What is being asked -
The output should be every line below that includes the word "spHalt".

Data section -
Content starts

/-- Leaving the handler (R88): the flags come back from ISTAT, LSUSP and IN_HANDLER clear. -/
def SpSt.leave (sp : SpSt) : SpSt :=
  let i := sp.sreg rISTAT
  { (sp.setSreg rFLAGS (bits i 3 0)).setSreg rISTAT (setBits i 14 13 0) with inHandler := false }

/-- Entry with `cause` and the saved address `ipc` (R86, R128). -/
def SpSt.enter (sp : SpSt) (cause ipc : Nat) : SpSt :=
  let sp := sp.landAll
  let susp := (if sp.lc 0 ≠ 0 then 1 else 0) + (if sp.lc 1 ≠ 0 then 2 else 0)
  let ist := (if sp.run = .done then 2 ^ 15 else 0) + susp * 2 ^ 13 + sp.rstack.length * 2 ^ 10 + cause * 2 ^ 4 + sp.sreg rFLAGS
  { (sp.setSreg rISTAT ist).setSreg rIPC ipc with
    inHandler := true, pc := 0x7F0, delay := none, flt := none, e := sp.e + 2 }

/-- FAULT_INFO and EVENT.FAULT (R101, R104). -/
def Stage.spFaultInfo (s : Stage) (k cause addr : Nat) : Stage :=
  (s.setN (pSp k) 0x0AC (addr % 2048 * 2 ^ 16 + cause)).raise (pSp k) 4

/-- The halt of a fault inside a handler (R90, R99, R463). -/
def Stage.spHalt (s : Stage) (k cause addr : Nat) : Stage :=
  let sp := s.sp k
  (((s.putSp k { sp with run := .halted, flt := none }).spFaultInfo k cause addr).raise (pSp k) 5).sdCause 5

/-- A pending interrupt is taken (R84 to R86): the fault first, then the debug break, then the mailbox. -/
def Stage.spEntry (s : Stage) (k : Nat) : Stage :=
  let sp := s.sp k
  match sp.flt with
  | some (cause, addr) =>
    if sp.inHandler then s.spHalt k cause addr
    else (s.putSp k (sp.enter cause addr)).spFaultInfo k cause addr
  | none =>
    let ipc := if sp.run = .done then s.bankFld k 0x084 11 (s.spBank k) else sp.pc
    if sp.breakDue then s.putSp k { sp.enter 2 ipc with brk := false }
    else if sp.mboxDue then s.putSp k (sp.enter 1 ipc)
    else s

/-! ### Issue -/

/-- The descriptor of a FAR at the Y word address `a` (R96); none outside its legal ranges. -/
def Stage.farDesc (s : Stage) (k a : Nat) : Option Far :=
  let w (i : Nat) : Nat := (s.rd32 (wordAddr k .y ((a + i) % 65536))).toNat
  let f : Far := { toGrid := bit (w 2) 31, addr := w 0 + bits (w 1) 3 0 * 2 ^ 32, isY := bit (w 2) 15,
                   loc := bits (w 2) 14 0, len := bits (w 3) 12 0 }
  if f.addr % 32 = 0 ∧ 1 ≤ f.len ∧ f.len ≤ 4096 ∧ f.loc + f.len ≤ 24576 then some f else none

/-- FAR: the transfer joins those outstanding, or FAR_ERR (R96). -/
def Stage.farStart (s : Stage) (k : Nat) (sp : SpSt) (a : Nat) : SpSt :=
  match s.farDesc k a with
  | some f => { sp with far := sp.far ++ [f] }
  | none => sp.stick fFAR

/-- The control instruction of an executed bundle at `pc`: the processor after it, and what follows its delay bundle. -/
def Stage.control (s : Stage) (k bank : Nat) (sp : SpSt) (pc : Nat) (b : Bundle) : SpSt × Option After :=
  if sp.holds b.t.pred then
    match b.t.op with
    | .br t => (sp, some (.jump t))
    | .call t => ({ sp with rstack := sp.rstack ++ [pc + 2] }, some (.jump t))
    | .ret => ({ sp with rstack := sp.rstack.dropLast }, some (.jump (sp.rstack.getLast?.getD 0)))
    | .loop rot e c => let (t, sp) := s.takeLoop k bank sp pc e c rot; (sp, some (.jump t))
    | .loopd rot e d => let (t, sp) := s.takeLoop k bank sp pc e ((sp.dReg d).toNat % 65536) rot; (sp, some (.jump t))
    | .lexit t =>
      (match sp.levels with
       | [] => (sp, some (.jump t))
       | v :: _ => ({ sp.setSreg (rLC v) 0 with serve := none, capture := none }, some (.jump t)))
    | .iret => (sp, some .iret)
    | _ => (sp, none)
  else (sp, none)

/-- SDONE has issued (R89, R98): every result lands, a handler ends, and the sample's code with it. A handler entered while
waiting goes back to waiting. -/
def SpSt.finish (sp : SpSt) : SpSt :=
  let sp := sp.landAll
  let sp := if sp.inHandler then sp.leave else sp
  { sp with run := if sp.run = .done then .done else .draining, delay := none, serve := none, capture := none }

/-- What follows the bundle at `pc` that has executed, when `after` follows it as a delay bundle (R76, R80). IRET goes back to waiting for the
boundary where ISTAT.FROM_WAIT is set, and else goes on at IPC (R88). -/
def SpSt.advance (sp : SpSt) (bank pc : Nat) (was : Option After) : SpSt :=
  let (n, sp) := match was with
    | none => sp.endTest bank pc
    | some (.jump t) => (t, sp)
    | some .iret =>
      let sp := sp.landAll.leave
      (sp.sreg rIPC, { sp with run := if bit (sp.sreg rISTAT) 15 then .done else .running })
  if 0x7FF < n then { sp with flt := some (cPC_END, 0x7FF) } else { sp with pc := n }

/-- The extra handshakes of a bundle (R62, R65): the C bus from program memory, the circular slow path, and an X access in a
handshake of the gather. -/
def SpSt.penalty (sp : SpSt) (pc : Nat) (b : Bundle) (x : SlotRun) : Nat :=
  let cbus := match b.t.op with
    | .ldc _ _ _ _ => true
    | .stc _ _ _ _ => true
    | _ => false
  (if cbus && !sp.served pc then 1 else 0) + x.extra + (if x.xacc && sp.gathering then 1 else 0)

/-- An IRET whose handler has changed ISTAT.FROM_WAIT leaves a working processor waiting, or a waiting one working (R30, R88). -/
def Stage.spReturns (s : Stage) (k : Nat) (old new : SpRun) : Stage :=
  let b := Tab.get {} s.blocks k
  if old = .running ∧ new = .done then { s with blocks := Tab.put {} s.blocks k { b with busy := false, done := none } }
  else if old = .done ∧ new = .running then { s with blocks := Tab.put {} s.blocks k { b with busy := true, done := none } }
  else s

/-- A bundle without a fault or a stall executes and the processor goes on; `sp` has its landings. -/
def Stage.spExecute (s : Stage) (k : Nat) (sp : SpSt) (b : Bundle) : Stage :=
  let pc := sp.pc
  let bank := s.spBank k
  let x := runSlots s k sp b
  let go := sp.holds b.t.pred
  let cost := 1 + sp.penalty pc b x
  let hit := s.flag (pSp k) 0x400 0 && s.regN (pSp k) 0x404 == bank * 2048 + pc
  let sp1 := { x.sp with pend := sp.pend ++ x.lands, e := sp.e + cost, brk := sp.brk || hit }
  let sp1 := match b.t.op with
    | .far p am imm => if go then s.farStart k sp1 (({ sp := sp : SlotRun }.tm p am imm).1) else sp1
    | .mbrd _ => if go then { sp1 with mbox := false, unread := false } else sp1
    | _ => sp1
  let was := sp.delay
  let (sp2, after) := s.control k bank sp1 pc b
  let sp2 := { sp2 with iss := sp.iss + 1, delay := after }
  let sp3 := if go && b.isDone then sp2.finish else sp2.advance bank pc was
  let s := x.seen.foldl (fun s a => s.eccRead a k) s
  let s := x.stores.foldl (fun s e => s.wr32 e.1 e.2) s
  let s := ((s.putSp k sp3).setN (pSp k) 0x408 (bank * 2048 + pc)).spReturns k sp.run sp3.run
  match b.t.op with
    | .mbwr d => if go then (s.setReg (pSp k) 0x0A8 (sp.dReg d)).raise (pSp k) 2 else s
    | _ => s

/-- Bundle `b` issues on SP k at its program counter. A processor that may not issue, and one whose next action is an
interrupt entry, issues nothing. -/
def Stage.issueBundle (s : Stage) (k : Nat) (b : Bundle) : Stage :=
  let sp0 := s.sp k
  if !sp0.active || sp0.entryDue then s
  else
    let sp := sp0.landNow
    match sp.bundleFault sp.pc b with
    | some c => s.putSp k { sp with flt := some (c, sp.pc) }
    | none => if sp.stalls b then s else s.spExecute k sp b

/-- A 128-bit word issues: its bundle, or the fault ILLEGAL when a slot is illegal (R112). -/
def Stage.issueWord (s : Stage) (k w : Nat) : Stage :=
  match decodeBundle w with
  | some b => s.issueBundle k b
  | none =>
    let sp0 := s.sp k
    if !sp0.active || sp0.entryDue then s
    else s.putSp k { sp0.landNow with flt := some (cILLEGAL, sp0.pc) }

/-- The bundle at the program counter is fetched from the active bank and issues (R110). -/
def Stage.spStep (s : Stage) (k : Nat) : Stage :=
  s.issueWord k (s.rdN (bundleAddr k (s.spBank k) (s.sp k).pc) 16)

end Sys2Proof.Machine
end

Content ends

The answer -
def Stage.spHalt (s : Stage) (k cause addr : Nat) : Stage :=
    if sp.inHandler then s.spHalt k cause addr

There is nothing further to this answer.